グーグル、「Google I/O」で発表した多数のAI関連機能で威信回復

Stephen Shankland (CNET News) 翻訳校正: 編集部2023年05月16日 09時48分

 ここ数カ月は厳しい時期が続いたGoogleだが、魅力的な新しい人工知能(AI)ツールや機能を「Google I/O」で発表したことで、自社の威信を取り戻したようだ。

Sundar Pichai氏
Google I/OでAI関連の取り組みについて説明するSundar Pichai氏
提供:Stephen Shankland/CNET

 同社は、AIを支える技術の開発において多大な功績を誇れる立場にあるものの、守りの姿勢を貫いてきた。AIが、ホワイトカラーの仕事を脅かすほどの有用性と創造性を備えるようになったことを明らかにしたのは、OpenAIの「ChatGPT」や、同社のビジネスパートナーであるMicrosoftがそれと同じ基盤技術に基づいて提供する「Bing」のチャットボットだった。

 最悪の状態に陥ったのは、従業員が書いたものとされるメモが流出した時だ。メモは、AI分野の競争でGoogleに勝ち目はないと結論付け、同社のAIにはmoat(防壁)がないと嘆くものだった。moatとは、企業を競合他社から保護する特許や対策など、競争上の優位性を意味する。

 しかし、Googleは、AIの新興企業が同社の研究者らを引き抜くのをただ眺めているだけではなかった。

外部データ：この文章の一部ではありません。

-- ==== Sys2Proof/Machine/Launch.lean ====
section
/-! DEFINITION. Work queues, launches, their checks, their wake and loading, and their completion (R37, R82 to R84, R177 to R195, R342, R381 to R385, R463, R464). -/

namespace Sys2Proof.Machine

/-! ### Work queues (R463, R464) -/

/-- A word of a work-queue table entry (R463). -/
def queueOff (q i : Nat) : Nat := 0x200000 + 32 * q + 8 * i

/-- A work-queue table entry (R463). -/
structure QueueEntry where
  base : Nat
  log2n : Nat
  valid : Bool
  vf : Nat
  pid : Byte
  head : Nat
  tail : Nat
  deriving DecidableEq, Repr

/-- The entry of a queue (R463). -/
def State.queueEntry (s : State) (q : Nat) : QueueEntry :=
  let w := s.reg (queueOff q 1)
  let h := s.reg (queueOff q 2)
  ⟨(s.reg (queueOff q 0)).toNat, bitsOf w 7 0, w.getLsbD 8, bitsOf w 31 16, BitVec.ofNat 8 (bitsOf w 39 32), bitsOf h 31 0, bitsOf h 63 32⟩

/-- The valid queues of a virtual function in table order (R463). -/
def State.queuesOf (s : State) (vf : Nat) : List Nat :=
  (s.bar0.filter (fun e => 0x200000 ≤ e.1 && e.1 < 0x400000 && e.1 % 32 = 8)).filterMap (fun e =>
    let q := (e.1 - 0x200000) / 32
    let x := s.queueEntry q
    if x.valid && x.vf == vf then some q else none)

/-- HEAD and TAIL of a queue set (R463). -/
def State.setQueue (s : State) (q head tail : Nat) : State :=
  s.setReg (queueOff q 2) (BitVec.ofNat 64 (tail % 2 ^ 32 * 2 ^ 32 + head % 2 ^ 32))

/-- A fetch of a launch block posted: the spec leaves its time open (log 21). -/
def State.postFetch (s : State) (q : Nat) : State :=
  let f := s.takeFree
  f.2.postCore (s.netEdgeAfter s.now + Config.latency f.1 * s.netPeriod) 0 (.launchBlockFetch q)

/-- WORK_QUEUE_DOORBELL (R463). -/
def execWorkQueueDoorbell (vf queue : Nat) (value : Word) (s : State) : Host.Outcome State Fault Refusal :=
  match (s.queuesOf vf)[queue]? with
  | none => .next s
  | some q =>
    let e := s.queueEntry q
    let t := bitsOf value 31 0
    if (t + 2 ^ 32 - e.head) % 2 ^ 32 ≤ 2 ^ e.log2n then
      let s := s.setQueue q e.head t
      .next (if t = e.head then s else s.postFetch q)
    else .next s

/-! ### The container (R82 to R84) -/

/-- A field of a launch's container; none where the read fails. -/
def State.container (s : State) (l : Launch) (off n : Nat) : Option Nat :=
  match (s.unitRead (s.part l.part).die l.vf (some l.part) (BitVec.ofNat 64 (l.field 16 8 + off)) n).1 with
  | .ok v => some v
  | .error _ => none

/-- The section table of a container: type, offset and size of each section; none when MAGIC or VERSION is wrong, NSEC is out of range, or a read fails (R82). -/
def State.sectionTable (s : State) (l : Launch) : Option (List (Nat × Nat × Nat)) :=
  match s.container l 0 64 with
  | none => none
  | some h =>
    let nsec := natBits h 63 48
    if natBits h 31 0 ≠ 0x004D594E ∨ natBits h 47 32 ≠ 1 ∨ nsec = 0 ∨ 4096 < nsec then none
    else
      (List.range nsec).foldr (fun i r =>
        match s.container l (64 + 32 * i) 32, r with
        | some e, some rest => some ((natBits e 31 0, natBits e 127 64, natBits e 191 128) :: rest)
        | _, _ => none) (some [])

/-- A section by its index, if it has a type. -/
def Launch.sectionOf (l : Launch) (i type : Nat) : Option (Nat × Nat) :=
  match l.sections[i]? with
  | some (t, off, size) => if t = type then some (off, size) else none
  | none => none

/-- The section of a role index: its position among the role sections (R83). -/
def Launch.roleSection (l : Launch) (role : Nat) : Option (Nat × Nat) := ((l.sections.filter (fun x => x.1 = 1))[role]?).map Prod.snd

/-- FANOUT of a role's boot entry, the first of the first boot-tree section, if the entry keeps the rules of R84 (log 55). -/
def State.fanout (s : State) (l : Launch) (role : Nat) : Option Nat :=
  match l.sections.find? (fun x => x.1 = 3) with
  | none => none
  | some (_, off, size) =>
    let es := (List.range (size / 8)).filterMap (fun i => s.container l (off + 8 * i) 8)
    match es.find? (fun e => natBits e 31 0 = role) with
    | some e => if natBits e 63 40 = 0 ∧ 1 ≤ natBits e 39 32 ∧ natBits e 39 32 ≤ 4 then some (natBits e 39 32) else none
    | none => none

/-- The header of a role as the container holds it, if it and the role's boot entry keep the rules of R83 and R84: ENTRY has no bit above 17 (log 55). -/
def State.roleHeader (s : State) (l : Launch) (role : Nat) : Option RoleHeader :=
  match l.roleSection role, s.fanout l role with
  | some (off, size), some k =>
    match s.container l off 64 with
    | none => none
    | some h =>
      let f (i : Nat) : Nat := natBits h (32 * i + 31) (32 * i)
      let isize := f 4
      let ok := decide (f 0 < 2 ^ 18) && f 1 % 64 == 0 && f 2 % 8 == 0 && f 3 % 8 == 0 && isize % 64 == 0 &&
        decide (64 ≤ isize) && decide (isize ≤ 0x40000) && natBits h 511 160 == 0 && size == 64 + isize
      if ok then some ⟨BitVec.ofNat 18 (f 0), f 1, f 2, f 3, isize, off + 64, k⟩ else none
  | _, _ => none
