/-- CHORUS_RECORD_READ (R198 to R201): one record is fed, passed over or expanded, or ends the stream. -/
def execChorusRecordRead (launch level unit : Nat) (s : State) : Host.Outcome State Fault Refusal :=
  match s.liveLaunch launch with
  | none => .next s
  | some l =>
    let c := s.unitOf launch level unit
    if !c.started || c.done.isSome then .next s
    else
      match c.hold with
      | some m => .next (if c.buf.length < 64 then (s.feedMask launch l level unit m).postRead launch level unit else s)
      | none =>
        let off := 16 * c.pos
        s.admitted l.part (.chorusRecordRead launch level unit) fun s =>
        let s := if l.stream.2 < off + 16 then s else s.readRuns l [(BitVec.ofNat 64 (l.field 16 8 + (l.stream.1 + off)), 16)]
        match s.streamRecord l c.pos with
        | none => .next (s.endStream launch level unit 2 (if l.stream.2 < off + 16 then l.stream.2 else off))
        | some r =>
          let malformed := s.endStream launch level unit 2 off
          match natBits r 127 120 with
          | 1 =>
            if !s.goodMask l r then .next malformed
            else
              let rl := natBits r 73 72
              let mine := decide (rl = level) && decide ((s.part l.part).unitAt rl (natBits r 71 64) = some unit)
              let m : ChorusMask := ⟨c.expanded, BitVec.ofNat 64 r, r.testBit 80, r.testBit 81, r.testBit 82, r.testBit 83, .unfired, []⟩
              let d := { c with expanded := c.expanded + 1 }.nextRecord
              if !mine then .next ((s.setUnit launch level unit d).postRead launch level unit)
              else if d.buf.length < 64 then
                .next (((s.setUnit launch level unit d).feedMask launch l level unit m).postRead launch level unit)
              else .next (s.setUnit launch level unit { d with hold := some m })
          | 2 =>
            if !s.goodRepeat l c r then .next malformed
            else
              let count := natBits r 31 0
              let x : ChorusRep := ⟨c.pos + 1, natBits r 75 64, if count = 0 then none else some (count - 1)⟩
              .next ((s.setUnit launch level unit { c with pos := c.pos + 1, reps := x :: c.reps }).postRead launch level unit)
          | 3 => .next (if natBits r 119 0 = 0 then s.endStream launch level unit 0 off else malformed)
          | _ => .next malformed

/-! ### Paths (R204, R205) -/

/-- A mask of a unit by its index. -/
def State.maskAt (s : State) (launch level unit idx : Nat) : Option ChorusMask := (s.unitOf launch level unit).buf.find? (fun m => m.idx = idx)

/-- A mask on a path, by its level, unit and index. -/
structure PathMask where
  level : Nat
  unit : Nat
  mask : ChorusMask
  deriving DecidableEq, Repr

/-- A mask and every mask whose reports led to it (R205). -/
def State.pathOf (s : State) (launch : Nat) : (level unit idx : Nat) → List PathMask
  | 0, unit, idx => (match s.maskAt launch 0 unit idx with | some m => [⟨0, unit, m⟩] | none => [])
  | level + 1, unit, idx =>
    match s.maskAt launch (level + 1) unit idx with
    | some m => ⟨level + 1, unit, m⟩ :: m.reports.flatMap (fun r => s.pathOf launch level r.1 r.2)
    | none => []

/-- The cores of a path: the members of its level-0 masks, in rising flat order. -/
def pathCores (ps : List PathMask) : List Nat := (ps.filter (fun p => p.level = 0)).flatMap (fun p => p.mask.cores p.unit)

/-- The masks of a path leave their buffers, whose watchdogs start anew, and their sequencers may feed on (R198, R205, R211). A mask that waited for a free entry is fed one network cycle after the edge that frees it: the spec does not say whether that edge itself feeds it (DESIGN CHOICE, log 13). -/
def State.freePath (s : State) (launch : Nat) (ps : List PathMask) : State :=
  ps.foldl (fun t p =>
    let c := t.unitOf launch p.level p.unit
    let t := t.setUnit launch p.level p.unit { c with buf := c.buf.filter (fun m => m.idx != p.mask.idx), stuck := none }
    let t := if c.hold.isSome then t.postRead launch p.level p.unit else t
    t.pokeUnit launch p.level p.unit) s

/-- Cores that wait take a fault at their WAIT (R210 to R212); one whose partition is stopped stands then at its handler (R404; log 52). -/
def State.raiseWaiters (s : State) (cores : List Nat) (r : Raise) : State :=
  cores.foldl (fun t n =>
    if (t.core n).isWaiting then
      let stands := match t.launchOf n with | some (_, l) => t.frozen l | none => false
      let u := t.raiseAt n ((t.core n).clock.vec.ceil t.now) r
      if stands && (u.core n).run == .running then u.setCore n { u.core n with run := .stopped .boundary } else u
    else t) s
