-- ==== Sys2Proof/Machine/Turns.lean ====
section
/-! DEFINITION. Whose turn comes next: the agenda's head, or the core whose instruction issues earliest (R5, R8, R48, R119, R407; log 1). -/

namespace Sys2Proof.Machine

/-- The instruction at PC of a core, as its line decodes; NOP where there is none, which then faults at issue (R42, R45). -/
def State.instrAt (s : State) (n : Nat) : Instr :=
  match s.slotAt n (s.core n).pc with
  | some x => x.instr
  | none => .nop

/-- A core that may not go on under a forced stop: at an instruction boundary, outside exchange mode, and not between two prefixes (R407). -/
def State.stopsHere (s : State) (n : Nat) : Bool :=
  let c := s.core n
  let between : Bool := match s.slotAt n c.pc with | some x => c.betweenPrefixes (Head.op x.head) | none => false
  s.forcedStop n && c.run == .running && !c.xm && !between

/-- The pending interrupt of a core that stands at an instruction, at its time (R119, R265). -/
def State.expiryTurn (s : State) (n : Nat) : Host.Outcome State Fault Refusal :=
  match (s.core n).interrupt with
  | some (t, _) => exec .timerExpiry { s with now := max s.now t }
  | none => .next s

/-- What happens if a core has the turn: its forced stop, the issue of the instruction at PC, or its waking for an interrupt. -/
def State.tryTurn (s : State) (n : Nat) : Host.Outcome State Fault Refusal :=
  let c := s.core n
  let s := { s with cur := n }
  if s.stopsHere n then .next (s.setCore n { c with run := .stopped .boundary })
  else if c.run == .running then exec (s.instrAt n) s
  else if c.issues then
    match exec (s.instrAt n) s with
    | .next t => if t.core n = c then s.expiryTurn n else .next t
    | r => r
  else s.expiryTurn n

/-- The time of a core's turn, with its outcome; none for a turn that would leave the core as it is. -/
def State.turnOf (s : State) (n : Nat) : Option (Nat × Host.Outcome State Fault Refusal) :=
  match s.tryTurn n with
  | .next t => if t.core n = s.core n then none else some (t.now, .next t)
  | r => some (s.now, r)

/-- The earliest turn among some cores; of two at one time, the one listed first. -/
def State.earliestTurn (s : State) : List Nat → Option (Nat × Host.Outcome State Fault Refusal)
  | [] => none
  | n :: ns =>
    match s.turnOf n, s.earliestTurn ns with
    | none, r => r
    | some a, none => some a
    | some a, some b => if a.1 ≤ b.1 then some a else some b

/-- A turn of the agenda carried out at its time. -/
def State.takeTurn (s : State) (t : Turn) : Host.Outcome State Fault Refusal :=
  let s := { s with now := max s.now t.due, cur := t.core }
  match t.act with
  | .event i => exec i s
  | .hostStore addr bytes => .next { s with mem := Memory.writeBytes s.mem (hostKey addr) bytes }
  | .hbmStore addr bytes => .next (s.store (hbmKey addr) bytes.length (leValue bytes))
  | .traceWrite => .next s.traceStep
  | .feedRead die => .next (s.feedRead die)
  | .removeSegments part => .next (s.removeSegments part)
  | .correctedError entry => .next (s.countCorrected entry)
  | .traceStore part core => s.traceStore part core

/-- The cores that may have a turn: none while every domain is paused (R368). -/
def State.candidates (s : State) : List Nat := if s.chameleon.pauseEnd.isSome then [] else SMap.keys s.cores

/-- One turn of the machine: the agenda's head, unless a core's turn comes before it; nothing when neither exists. -/
def State.turn (s : State) : Host.Outcome State Fault Refusal :=
  match s.agenda, s.earliestTurn s.candidates with
  | [], none => .next s
  | [], some a => a.2
  | t :: ts, none => State.takeTurn { s with agenda := ts } t
  | t :: ts, some a => if t.due ≤ a.1 then State.takeTurn { s with agenda := ts } t else a.2

/-- A line that holds one instruction, given by its head and the bits of its tail (R38 to R41). -/
def lineOfOne (head : Head) (tail : Nat) : Line :=
  let size := tailBytes (Head.op head)
  BitVec.ofNat 512 (head.toNat + tail % 2 ^ (8 * size) * 2 ^ (8 * (64 - size)))

/-- The head of a table word with L set: the only head of its line (R38, R39). -/
def fetchHead (nbits w : Nat) : Head := BitVec.ofNat 16 (w % 2 ^ nbits % 2 ^ 15 + 2 ^ 15)

/-- A machine whose next turn is the issue, by the core in turn, of the one instruction of the line that its PC enters. -/
def State.placeLine (s : State) (l : Line) : State :=
  let n := s.cur
  let c := s.core n
  let base := 64 * lineOf c.pc
  let idle := SMap.mapVals (fun k (d : Core) => if k = n then d else { d with run := .off }) s.cores
  let s := { s with
    mem := Memory.writeLE s.mem (sliceKey n base) 64 l.toNat
    badWords := s.badWords.filter (fun w => !(decide (w < sliceKey n base + 64) && decide (sliceKey n base < w + 8)))
    cores := idle
    agenda := []
    chameleon := { s.chameleon with pauseEnd := none } }
  s.setCore n { c with pc := BitVec.ofNat 18 base, fbuf := [], run := .running }

end Sys2Proof.Machine
end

 Google I/Oでは、同社の製品チームがAIに真剣に取り組んできた様子がうかがえた。2時間に及ぶ基調講演の中で幹部らがAIという単語を143回も使用したのは、検索や「Gmail」「Googleフォト」「Googleドキュメント」「Google Cloud」など多数の製品でAIを活用する例が、数えきれないほど存在するためだった。

 Google I/OにおけるAI関連の大きな発表としては、以下のようなものがあった。

  • 同社は、「PaLM 2」という新しいAIモデルを開発した。PaLM 2は、同社の多くのAI製品の基盤となる大規模言語モデル(LLM)である。前世代の「PaLM」とは異なり、小型で軽量のバージョンは、スマートフォン上でも動作できる一方で、最も高度なバージョンは、データセンターに同社の高額なAIチップ「Tensor Processing Unit」(TPU)を大量に導入する必要があるほど大規模だ。PaLM 2は、100を超える言語でトレーニングされている。また、テキストだけでなく画像も処理するほか、より効率的に動作し、医療やコンピューターセキュリティなどの特定の専門分野向けにきめ細かくチューニングできる。
  • チャットボット「Bard」は、世界の多くの地域で英語版が一般公開され、ウェイトリストは廃止された。また、PaLM 2を使用することで、3月に限定公開されたときよりも能力が向上している。
  • 同社は、生成AIを検索に組み込み、テキストの段落に検索結果を再構成することによって、ユーザーが求める情報をより迅速に得られるようにしている。ショッピングのリンクや広告も含めており、これは、生成AIの実行で発生する多大なコストの緩和につながる可能性がある。
  • 現在、「Gemini」というPaLM 2の後継モデルをトレーニングしている。これは、マルチモーダルにより適切に対応し、記憶やプランニングといった領域のニューラルスキルを向上させるはずだと、最高経営責任者(CEO)のSundar Pichai氏は述べた。
  • Gmail、Googleドキュメント、「Googleスプレッドシート」「Googleスライド」「Google Meet」に生成AIが組み込まれ、職務説明の草案作成や、顧客を管理するためのスプレッドシートの表作成といった機能が発表されている。

この記事は海外Red Ventures発の記事を朝日インタラクティブが日本向けに編集したものです。